Top of Records to use

theorem freeRelease_of_held {w : Swap} {s : State} {x : Slot} (place : s.slots[w.release]? = some x)
    (role : x.role = .held) (own : x.rid = some w.rid) : freeRelease w s = { s with
      slots := s.slots.modify w.release (fun x => { x with role := .free, rid := none })
      pln.replan := true } := by
  rw [freeRelease, freeRole_of_owned place role own]
  apply state_ext
  case slots => exact setRole_free_slots w.release s
  all_goals rfl

end Sys2Proof.Machine
end

section
/-! Proof of the statement about the CANCEL, by the state of its request (O43). -/

namespace Sys2Proof.Machine

open Sys2Proof

theorem exec_cancel (rid : ReqId) {s : State} (works : operates s = true) (ends : FrameMayEnd s) :
    exec (.cancel rid) s = .next (settle (takeCancel rid (toSpace s))) := by
  refine (congrArg Host.Outcome.next (receiveGood_plain ends (targeted_all s) (fun _ => rfl))).trans ?_
  exact congrArg (fun t => Host.Outcome.next (settle t)) (if_neg (haltedConfig_of_operates (s := toSpace s) works))

/-! ### A hold that is cancelled (R122, R160) -/

/-- A hold that a CANCEL ends: the entry CANCELLED, the slot FREE, the record removed, a planning pass asked for (R122). -/
def holdCancelled (rid : ReqId) (n : Nat) (s : State) : State :=
  { modEntry rid (Entry.ended .cancelled s.rhs.seconds) s with
    slots := s.slots.modify n (fun x => { x with role := .free, rid := none })
    pln.replan := true
    rhs.holds := dropHold rid s.rhs.holds }

section
variable {rid : ReqId} {n : Nat} {s : State} {e : Entry} {sl : Slot} (entry : s.entry? rid = some e)
  (slot : e.heldSlot = some n) (place : s.slots[n]? = some sl) (role : sl.role = .held) (own : sl.rid = some rid)
include entry slot place role own

theorem cancelHeld_eq (held : e.state = .held) : takeCancel rid s = holdCancelled rid n s := by
  simp only [takeCancel, entry, held, slot, freeRole_of_owned place role own]
  apply state_ext
  case slots => exact setRole_free_slots n s
  all_goals rfl

theorem cancelServing_eq : cancelServing rid s = holdCancelled rid n s := by
  simp only [cancelServing, entry, slot, freeRole_of_owned place role own]
  apply state_ext
  case slots => exact setRole_free_slots n s
  all_goals rfl

end

theorem entry?_holdCancelled {rid : ReqId} {n : Nat} {s : State} {e : Entry} (entry : s.entry? rid = some e) :
    (holdCancelled rid n s).entry? rid = some (e.ended .cancelled s.rhs.seconds) := by
  have written := entry?_modEntry_same (rid_ended .cancelled s.rhs.seconds) rid s
  rw [entry] at written
  exact written

theorem entry?_holdCancelled_other {rid r : ReqId} {n : Nat} {s : State} (apart : r ≠ rid) :
    (holdCancelled rid n s).entry? r = s.entry? r :=
  entry?_modEntry_other (rid_ended .cancelled s.rhs.seconds) apart s

theorem notHeard_holdCancelled {rid : ReqId} {n : Nat} {s : State} : NotHeard rid (holdCancelled rid n s) :=
  notHeard_modEntry (s := s) fun e => by simp [Entry.ended]

theorem notHeard_holdCancelled_other {rid r : ReqId} {n : Nat} {s : State} (h : NotHeard r s) :
    NotHeard r (holdCancelled rid n s) :=
  notHeard_modEntry_of (rid_ended .cancelled s.rhs.seconds) (fun e _ => by simp [Entry.ended]) h

/-! ### The swap that a CANCEL ends before a pack is in the dock (R160, R175) -/

/-- The dock `d` locked and FREE, the release slot FREE, the step timer stopped: what a swap that ends in RETURN_OPEN
makes of the slots (R148, R160). -/
def slotsLeft (d release : Nat) (s : State) : State := { s with
  seq.timer := none
  slots := (s.slots.modify d (fun x => { x with role := .free, rid := none, unlocked := false })).modify release
    (fun x => { x with role := .free, rid := none })
  pln.replan := true }

theorem freeRelease_closeDock {w : Swap} {d : Nat} {s : State} {rs : Slot} (dock : w.dock = some d)
    (apart : d ≠ w.release) (place : s.slots[w.release]? = some rs) (role : rs.role = .held) (own : rs.rid = some w.rid) :
    freeRelease w (closeDock w { s with seq.timer := none }) = slotsLeft d w.release s := by
  let u : State := { s with
    seq.timer := none
    slots := s.slots.modify d (fun x => { x with role := .free, rid := none, unlocked := false })
    pln.replan := true }
  have closed : closeDock w { s with seq.timer := none } = u := closeDock_eq dock
  have kept : u.slots[w.release]? = some rs := (List.getElem?_modify_ne _ _ apart).trans place
  rw [closed, freeRelease_of_held kept role own]
  rfl

theorem endCancelled_eq {w : Swap} {d : Nat} {s : State} {rs : Slot} (dock : w.dock = some d) (apart : d ≠ w.release)
    (place : s.slots[w.release]? = some rs) (role : rs.role = .held) (own : rs.rid = some w.rid)
    (alone : s.seq.queue = []) :
    endCancelled w s = swapEnding .aborted (some .cancelled) .aborted w (slotsLeft d w.release s) := by
  rw [endCancelled, freeRelease_closeDock dock apart place role own, endSwap_eq, lookAtQueue_of_rest]
  exact .inl (by simpa [slotsLeft] using alone)

/-- The request ids of the book and of the queue behind an active request (R110). -/
theorem serving_notHeard {s : State} {e : Entry} {rid : ReqId} (unique : RequestIdsUnique s) (entry : s.entry? rid = some e)
    (serving : e.state = .serving) : NotHeard rid s := by
  obtain rfl : e.rid = rid := (entry?_mem entry).2
  exact notHeard_of_unique unique entry (by simp [serving])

Bottom of Records to use

§ About this task:
Using the data above, return each line exactly as written.

§ Response box:
theorem freeRelease_of_held {w : Swap} {s : State} {x : Slot} (place : s.slots[w.release]? = some x)
    (role : x.role = .held) (own : x.rid = some w.rid) : freeRelease w s = { s with
      slots := s.slots.modify w.release (fun x => { x with role := .free, rid := none })
      pln.replan := true } := by
  rw [freeRelease, freeRole_of_owned place role own]
  apply state_ext
  case slots => exact setRole_free_slots w.release s
  all_goals rfl

end Sys2Proof.Machine
end

section
/-! Proof of the statement about the CANCEL, by the state of its request (O43). -/

namespace Sys2Proof.Machine

open Sys2Proof

theorem exec_cancel (rid : ReqId) {s : State} (works : operates s = true) (ends : FrameMayEnd s) :
    exec (.cancel rid) s = .next (settle (takeCancel rid (toSpace s))) := by
  refine (congrArg Host.Outcome.next (receiveGood_plain ends (targeted_all s) (fun _ => rfl))).trans ?_
  exact congrArg (fun t => Host.Outcome.next (settle t)) (if_neg (haltedConfig_of_operates (s := toSpace s) works))

/-! ### A hold that is cancelled (R122, R160) -/

/-- A hold that a CANCEL ends: the entry CANCELLED, the slot FREE, the record removed, a planning pass asked for (R122). -/
def holdCancelled (rid : ReqId) (n : Nat) (s : State) : State :=
  { modEntry rid (Entry.ended .cancelled s.rhs.seconds) s with
    slots := s.slots.modify n (fun x => { x with role := .free, rid := none })
    pln.replan := true
    rhs.holds := dropHold rid s.rhs.holds }

section
variable {rid : ReqId} {n : Nat} {s : State} {e : Entry} {sl : Slot} (entry : s.entry? rid = some e)
  (slot : e.heldSlot = some n) (place : s.slots[n]? = some sl) (role : sl.role = .held) (own : sl.rid = some rid)
include entry slot place role own

theorem cancelHeld_eq (held : e.state = .held) : takeCancel rid s = holdCancelled rid n s := by
  simp only [takeCancel, entry, held, slot, freeRole_of_owned place role own]
  apply state_ext
  case slots => exact setRole_free_slots n s
  all_goals rfl

theorem cancelServing_eq : cancelServing rid s = holdCancelled rid n s := by
  simp only [cancelServing, entry, slot, freeRole_of_owned place role own]
  apply state_ext
  case slots => exact setRole_free_slots n s
  all_goals rfl

end

theorem entry?_holdCancelled {rid : ReqId} {n : Nat} {s : State} {e : Entry} (entry : s.entry? rid = some e) :
    (holdCancelled rid n s).entry? rid = some (e.ended .cancelled s.rhs.seconds) := by
  have written := entry?_modEntry_same (rid_ended .cancelled s.rhs.seconds) rid s
  rw [entry] at written
  exact written

theorem entry?_holdCancelled_other {rid r : ReqId} {n : Nat} {s : State} (apart : r ≠ rid) :
    (holdCancelled rid n s).entry? r = s.entry? r :=
  entry?_modEntry_other (rid_ended .cancelled s.rhs.seconds) apart s

theorem notHeard_holdCancelled {rid : ReqId} {n : Nat} {s : State} : NotHeard rid (holdCancelled rid n s) :=
  notHeard_modEntry (s := s) fun e => by simp [Entry.ended]

theorem notHeard_holdCancelled_other {rid r : ReqId} {n : Nat} {s : State} (h : NotHeard r s) :
    NotHeard r (holdCancelled rid n s) :=
  notHeard_modEntry_of (rid_ended .cancelled s.rhs.seconds) (fun e _ => by simp [Entry.ended]) h

/-! ### The swap that a CANCEL ends before a pack is in the dock (R160, R175) -/

/-- The dock `d` locked and FREE, the release slot FREE, the step timer stopped: what a swap that ends in RETURN_OPEN
makes of the slots (R148, R160). -/
def slotsLeft (d release : Nat) (s : State) : State := { s with
  seq.timer := none
  slots := (s.slots.modify d (fun x => { x with role := .free, rid := none, unlocked := false })).modify release
    (fun x => { x with role := .free, rid := none })
  pln.replan := true }

theorem freeRelease_closeDock {w : Swap} {d : Nat} {s : State} {rs : Slot} (dock : w.dock = some d)
    (apart : d ≠ w.release) (place : s.slots[w.release]? = some rs) (role : rs.role = .held) (own : rs.rid = some w.rid) :
    freeRelease w (closeDock w { s with seq.timer := none }) = slotsLeft d w.release s := by
  let u : State := { s with
    seq.timer := none
    slots := s.slots.modify d (fun x => { x with role := .free, rid := none, unlocked := false })
    pln.replan := true }
  have closed : closeDock w { s with seq.timer := none } = u := closeDock_eq dock
  have kept : u.slots[w.release]? = some rs := (List.getElem?_modify_ne _ _ apart).trans place
  rw [closed, freeRelease_of_held kept role own]
  rfl

theorem endCancelled_eq {w : Swap} {d : Nat} {s : State} {rs : Slot} (dock : w.dock = some d) (apart : d ≠ w.release)
    (place : s.slots[w.release]? = some rs) (role : rs.role = .held) (own : rs.rid = some w.rid)
    (alone : s.seq.queue = []) :
    endCancelled w s = swapEnding .aborted (some .cancelled) .aborted w (slotsLeft d w.release s) := by
  rw [endCancelled, freeRelease_closeDock dock apart place role own, endSwap_eq, lookAtQueue_of_rest]
  exact .inl (by simpa [slotsLeft] using alone)

/-- The request ids of the book and of the queue behind an active request (R110). -/
theorem serving_notHeard {s : State} {e : Entry} {rid : ReqId} (unique : RequestIdsUnique s) (entry : s.entry? rid = some e)
    (serving : e.state = .serving) : NotHeard rid s := by
  obtain rfl : e.rid = rid := (entry?_mem entry).2
  exact notHeard_of_unique unique entry (by simp [serving])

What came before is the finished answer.